We introduced a novel methodology of real-time pitch perturbation in awake, behaving clinical patients with implanted intracranial electrodes. Our recordings allowed an unprecedented level of spatiotemporal resolution to dissect sub-components of the auditory system at the single-trial level. We showed that the auditory cortex is strongly modulated by one’s own speech: perturbation of expected acoustic feedback results in a significant enhancement of neural activity in a posterior temporal region that is specialized for sensorimotor integration of speech. We found that this specific sensory enhancement was directly correlated with subsequent compensatory vocal changes.
In this study, we recorded directly from the human cortical surface to answer precisely how we articulate.
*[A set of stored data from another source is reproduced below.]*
/-- DY.NORM: the value and sign are unchanged and the result is normalized, for any operand; ExpRange exactly
when the normalized exponent of a nonzero operand would be below -32768; corner cases of R158. -/
def Obligations.NormalizeKeepsTheValue : Prop :=
  (∀ (rd ra : Reg) (s : State), s.valid (.qh ra) = true → s.valid (.ql ra) = true →
    s.valid (.qe ra) = true →
    let x := s.dyadic ra
    let z : ℤ := 127 - Nat.log 2 x.m
    (x.m = 0 ∨ -32768 ≤ x.e - z →
      ∃ u q, exec (.dyNorm rd ra) s = .next u ∧ Completed s u (qWrites rd q) s.sr 0 ∧
        qNormalized q ∧ qVal q = dyVal x ∧ q.sign = x.s ∧ (q.mant = 0 → q.exp = 0)) ∧
    (x.m ≠ 0 → x.e - z < -32768 →
      ∃ u, exec (.dyNorm rd ra) s = .next u ∧ Faulted s u .expRange)) ∧
  normalize false 5 0 = .ok ⟨false, 0, 0⟩ ∧
  normalize false 7 (2 ^ 128 - 1) = .ok ⟨false, 7, 2 ^ 128 - 1⟩ ∧
  normalize false (-32700) 1 = .error .expRange ∧
  normalize false 0 1 = .ok ⟨false, -127, 2 ^ 127⟩

/-- DY.ADD: the result is what R160's pseudocode gives on the operands' triples, stored whole; the command
raises ExpRange where the pseudocode does and nothing else; corner cases and example of R160. -/
def Obligations.DyadicAddFollowsItsPseudocode : Prop :=
  (∀ (rd ra rb : Reg) (s : State),
    (∀ c ∈ [Component.qh ra, .ql ra, .qe ra, .qh rb, .ql rb, .qe rb], s.valid c = true) →
    let a := s.dyadic ra
    let b := s.dyadic rb
    let n : ℤ := |a.e - b.e|
    let e : ℤ := max a.e b.e
    let ma : ℕ := if b.e ≤ a.e then a.m else if n < 128 then a.m / 2 ^ n.toNat else 0
    let mb : ℕ := if b.e ≤ a.e then (if n < 128 then b.m / 2 ^ n.toNat else 0) else b.m
    let r : Except CmdFault Dy :=
      if a.m = 0 then normalize b.s b.e b.m
      else if b.m = 0 then normalize a.s a.e a.m
      else if a.s = b.s then
        if 2 ^ 128 ≤ ma + mb then canon a.s (e + 1) ((ma + mb) / 2) else normalize a.s e (ma + mb)
      else if ma = mb then .ok ⟨a.s, 0, 0⟩
      else if mb < ma then normalize a.s e (ma - mb)
      else normalize b.s e (mb - ma)
    (∀ d, r = .ok d →
      ∃ u, exec (.dyAdd rd ra rb) s = .next u ∧ Completed s u (qWrites rd (regOfDy d)) s.sr 0 ∧
        dyFits d) ∧
    (∀ x, r = .error x → x = .expRange ∧
      ∃ u, exec (.dyAdd rd ra rb) s = .next u ∧ Faulted s u .expRange)) ∧
  quickAdd ⟨false, -127, 2 ^ 127⟩ ⟨false, -254, 2 ^ 127⟩ = .ok ⟨false, -127, 2 ^ 127 + 1⟩ ∧
  quickAdd ⟨false, -127, 2 ^ 127⟩ ⟨false, -255, 2 ^ 127⟩ = .ok ⟨false, -127, 2 ^ 127⟩ ∧
  quickAdd ⟨true, -127, 2 ^ 127⟩ ⟨false, -127, 2 ^ 127⟩ = .ok ⟨true, 0, 0⟩ ∧
  quickAdd ⟨false, 32767, 2 ^ 128 - 1⟩ ⟨false, 32767, 2 ^ 128 - 1⟩ = .error .expRange

/-- DY.MUL: the high 128 bits of the product, renormalized, with the xor of the signs; a zero operand gives
the zero of that sign; ExpRange where the renormalized exponent does not fit (R161). -/
def Obligations.DyadicMulKeepsTheHighHalf : Prop :=
  (∀ (rd ra rb : Reg) (s : State),
    (∀ c ∈ [Component.qh ra, .ql ra, .qe ra, .qh rb, .ql rb, .qe rb], s.valid c = true) →
    let a := s.dyadic ra
    let b := s.dyadic rb
    let m : ℕ := a.m * b.m / 2 ^ 128
    let z : ℕ := 127 - Nat.log 2 m
    let e : ℤ := a.e + b.e + 128 - z
    let sign := a.s ^^ b.s
    (m = 0 → ∃ u, exec (.dyMul rd ra rb) s = .next u ∧
      Completed s u (qWrites rd ⟨sign, 0, 0⟩) s.sr 0) ∧
    (m ≠ 0 → -32768 ≤ e → e ≤ 32767 → ∃ u, exec (.dyMul rd ra rb) s = .next u ∧
      Completed s u (qWrites rd ⟨sign, BitVec.ofInt 16 e, BitVec.ofNat 128 (m * 2 ^ z)⟩) s.sr 0) ∧
    (m ≠ 0 → e < -32768 ∨ 32767 < e →
      ∃ u, exec (.dyMul rd ra rb) s = .next u ∧ Faulted s u .expRange)) ∧
  quickMul ⟨false, -127, 2 ^ 127⟩ ⟨false, -127, 2 ^ 127⟩ = .ok ⟨false, -127, 2 ^ 127⟩ ∧
  quickMul ⟨false, 0, 1⟩ ⟨false, 0, 1⟩ = .ok ⟨false, 0, 0⟩

/-- The accuracy of the quick operations, which the spec marks as derived from its pseudocode ("the error is
below 2 units of the result's last mantissa bit before renormalization", "the relative error is below
2^-126"): a completing DY.ADD is within 2·2^max(ea, eb) of the exact sum, and a completing DY.MUL of
normalized nonzero operands within 2^-126 of the exact product, relatively. -/
def Obligations.DyadicSumAndProductAreClose : Prop :=
  (∀ (rd ra rb : Reg) (s u : State), exec (.dyAdd rd ra rb) s = .next u →
    (∃ rdata, u.output = s.output ++ [⟨0, rdata⟩]) →
    |qVal (rget u.q rd) - (qVal (rget s.q ra) + qVal (rget s.q rb))| <
      2 * (2 : ℚ) ^ (max (rget s.q ra).exp.toInt (rget s.q rb).exp.toInt)) ∧
  (∀ (rd ra rb : Reg) (s u : State), exec (.dyMul rd ra rb) s = .next u →
    (∃ rdata, u.output = s.output ++ [⟨0, rdata⟩]) →
    (rget s.q ra).mant.getLsbD 127 = true → (rget s.q rb).mant.getLsbD 127 = true →
    |qVal (rget u.q rd) - qVal (rget s.q ra) * qVal (rget s.q rb)| <
      (2 : ℚ) ^ (-126 : ℤ) * |qVal (rget s.q ra) * qVal (rget s.q rb)|)

/-- DY.NEG: the sign bit flipped and nothing else, whatever the operand: exponent and mantissa are copied
(R162). -/
def Obligations.NegateFlipsTheSignOnly : Prop :=
  ∀ (rd ra : Reg) (s : State), s.valid (.qh ra) = true → s.valid (.ql ra) = true →
    s.valid (.qe ra) = true →
    ∃ u, exec (.dyNeg rd ra) s = .next u ∧
      Completed s u [(.qh rd, s.component (.qh ra)), (.ql rd, s.component (.ql ra)),
        (.qe rd, s.component (.qe ra) ^^^ 0x0000000000010000)] s.sr 0

/-- DY.RECIP and DY.RECIPF: three Newton steps from the binary64 seed for every operand that has one, and
Domain, for exactly the operands R163 lists, on the others; no other fault once the sources are written. -/
def Obligations.ReciprocalRunsThreeNewtonSteps : Prop :=
  let seedless : Dy → Bool := fun x =>
    x.m == 0 || isZero (fastAsF64 x).1 || isInf (fastAsF64 x).1 || isInf (fdiv fone (fastAsF64 x).1)
  let newton : Dy → Dy → Except CmdFault Dy := fun x y => do
    let t ← quickMul x y
    let u ← quickAdd ⟨false, -126, 2 ^ 127⟩ ⟨!t.s, t.e, t.m⟩
    quickMul y u
  let recip : Dy → Except CmdFault Dy := fun x => do
    let y0 ← fromF64 (fdiv fone (fastAsF64 x).1)
    let y1 ← newton x y0
    let y2 ← newton x y1
    newton x y2
  (∀ (rd ra : Reg) (s : State), s.valid (.qh ra) = true → s.valid (.ql ra) = true →
    s.valid (.qe ra) = true →
    (seedless (s.dyadic ra) = false → ∃ u d, recip (s.dyadic ra) = .ok d ∧
      exec (.dyRecip rd ra) s = .next u ∧ Completed s u (qWrites rd (regOfDy d)) s.sr 0) ∧
    (seedless (s.dyadic ra) = true → ∃ u, exec (.dyRecip rd ra) s = .next u ∧ Faulted s u .domain)) ∧
  (∀ (rd ra : Reg) (s : State), s.valid (.f ra) = true →
    let w := s.component (.f ra)
    (isFinite w = false → ∃ u, exec (.dyRecipf rd ra) s = .next u ∧ Faulted s u .domain) ∧
    (∀ x, fromF64 w = .ok x →
      (seedless x = false → ∃ u d, recip x = .ok d ∧
        exec (.dyRecipf rd ra) s = .next u ∧ Completed s u (qWrites rd (regOfDy d)) s.sr 0) ∧
      (seedless x = true → ∃ u, exec (.dyRecipf rd ra) s = .next u ∧ Faulted s u .domain)))

/-- DY.DIV: the dividend times the reciprocal of the divisor; the reciprocal is evaluated first, so Domain
is raised even for a zero dividend (R166, R261). -/
def Obligations.DyadicDivisionMultipliesByTheReciprocal : Prop :=
  ∀ (rd ra rb : Reg) (s : State),
    (∀ c ∈ [Component.qh ra, .ql ra, .qe ra, .qh rb, .ql rb, .qe rb], s.valid c = true) →
    (∀ r d, reciprocal 3 (s.dyadic rb) = .ok r → quickMul (s.dyadic ra) r = .ok d →
      ∃ u, exec (.dyDiv rd ra rb) s = .next u ∧ Completed s u (qWrites rd (regOfDy d)) s.sr 0) ∧
    (∀ r, reciprocal 3 (s.dyadic rb) = .ok r → quickMul (s.dyadic ra) r = .error .expRange →
      ∃ u, exec (.dyDiv rd ra rb) s = .next u ∧ Faulted s u .expRange) ∧
    (∀ x, reciprocal 3 (s.dyadic rb) = .error x → x = .domain ∧
      ∃ u, exec (.dyDiv rd ra rb) s = .next u ∧ Faulted s u .domain) ∧
    ((s.dyadic rb).m = 0 → ∃ u, exec (.dyDiv rd ra rb) s = .next u ∧ Faulted s u .domain) ∧
    ((s.dyadic ra).m = 0 → (∃ r, reciprocal 3 (s.dyadic rb) = .ok r) →
      ∃ u, exec (.dyDiv rd ra rb) s = .next u ∧
        Completed s u (qWrites rd ⟨(s.dyadic ra).s ^^ (s.dyadic rb).s, 0, 0⟩) s.sr 0)

/-- DY.RND: the integer nearest to the exact value, ties away from zero, for any operand; the operand's sign
is kept, on a zero result too; the result is normalized; never a fault (R167). -/
def Obligations.RoundToIntegerIsTiesAway : Prop :=
  ∀ (rd ra : Reg) (s : State), s.valid (.qh ra) = true → s.valid (.ql ra) = true →
    s.valid (.qe ra) = true →
    let x := s.dyadic ra
    ∃ u q, exec (.dyRnd rd ra) s = .next u ∧ Completed s u (qWrites rd q) s.sr 0 ∧
      q.sign = x.s ∧ qNormalized q ∧ (q.mant = 0 → q.exp = 0) ∧
      |qVal q| = (⌊|dyVal x| + 1 / 2⌋ : ℤ)

/-! ### The range reducer -/

/-- RR.SMALL: kd is x ⊗ N_OVER_PI rounded to the nearest integer, ties away, with its sign, and unchanged from
2^52 on; k is its value, and the residual is the fma sequence of R193, for every x whose k fits 64 bits; Domain
otherwise; the example x = 1.0. -/
def Obligations.SmallReductionRunsItsSequence : Prop :=
  (∀ (rd ra rc : Reg) (s : State), s.valid (.f ra) = true →
    let x := s.component (.f ra)
    let prod := fmul x 0x40445F306DC9C883
    let kd := rintAway prod
    let fits := isFinite kd = true ∧ |fval kd| < 2 ^ 63
    (fits →
      let yHi := ffma kd 0xBF9921FB54400000 x
      let uHi := ffma kd 0xBD70B4611A600000 yHi
      let u0 := fsub yHi uHi
      let u1 := ffma kd 0xBD70B4611A600000 u0
      let uLo := ffma kd 0xBB43198A2E037073 u1
      ∃ u k, exec (.rrSmall rd ra rc) s = .next u ∧
        Completed s u [(.dh rd, uHi), (.dl rd, uLo), (.k rc, k)] s.sr 0 ∧
        (k.toInt : ℚ) = fval kd ∧
        fsign kd = fsign prod ∧
        (|fval prod| < 2 ^ 52 → |fval kd| = (⌊|fval prod| + 1 / 2⌋ : ℤ)) ∧
        (2 ^ 52 ≤ |fval prod| → kd = prod)) ∧
    (¬ fits → ∃ u, exec (.rrSmall rd ra rc) s = .next u ∧ Faulted s u .domain)) ∧
  f64ToInt (smallKd fone) = 41 ∧
  smallResidual fone (smallKd fone) = ⟨0xBF79C501FBACE38D, 0xBC0CE0F17215E8D0⟩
A major question that we address is how population neural activity gives rise to phonetic representations of speech. We first determined that the spatial organization of the speech sensorimotor cortex is laid out according to a somatotopic representation of the face and vocal tract (ABOVE). This is the first time this has been demonstrated during the act of speaking. The identification of several articulator representations itself, however, does not address the major challenge for speech motor control- that is, how do the speech articulators (lips, tongue, jaw, larynx) become precisely orchestrated to produce a simple syllables? To address this, we used recent methods for neural “state-space” analyses of the complex spatiotemporal neural patterns across the entire speech sensorimotor cortex. We demonstrate that the cortical state-space manifests two important properties-- it has a hierarchical and cyclical structure (BELOW). These properties may reflect cortical strategies to greatly simplify the complex coordination of articulators in fluent speech. Importantly, these results are consistent with an underlying organization reflecting the construct of a phoneme.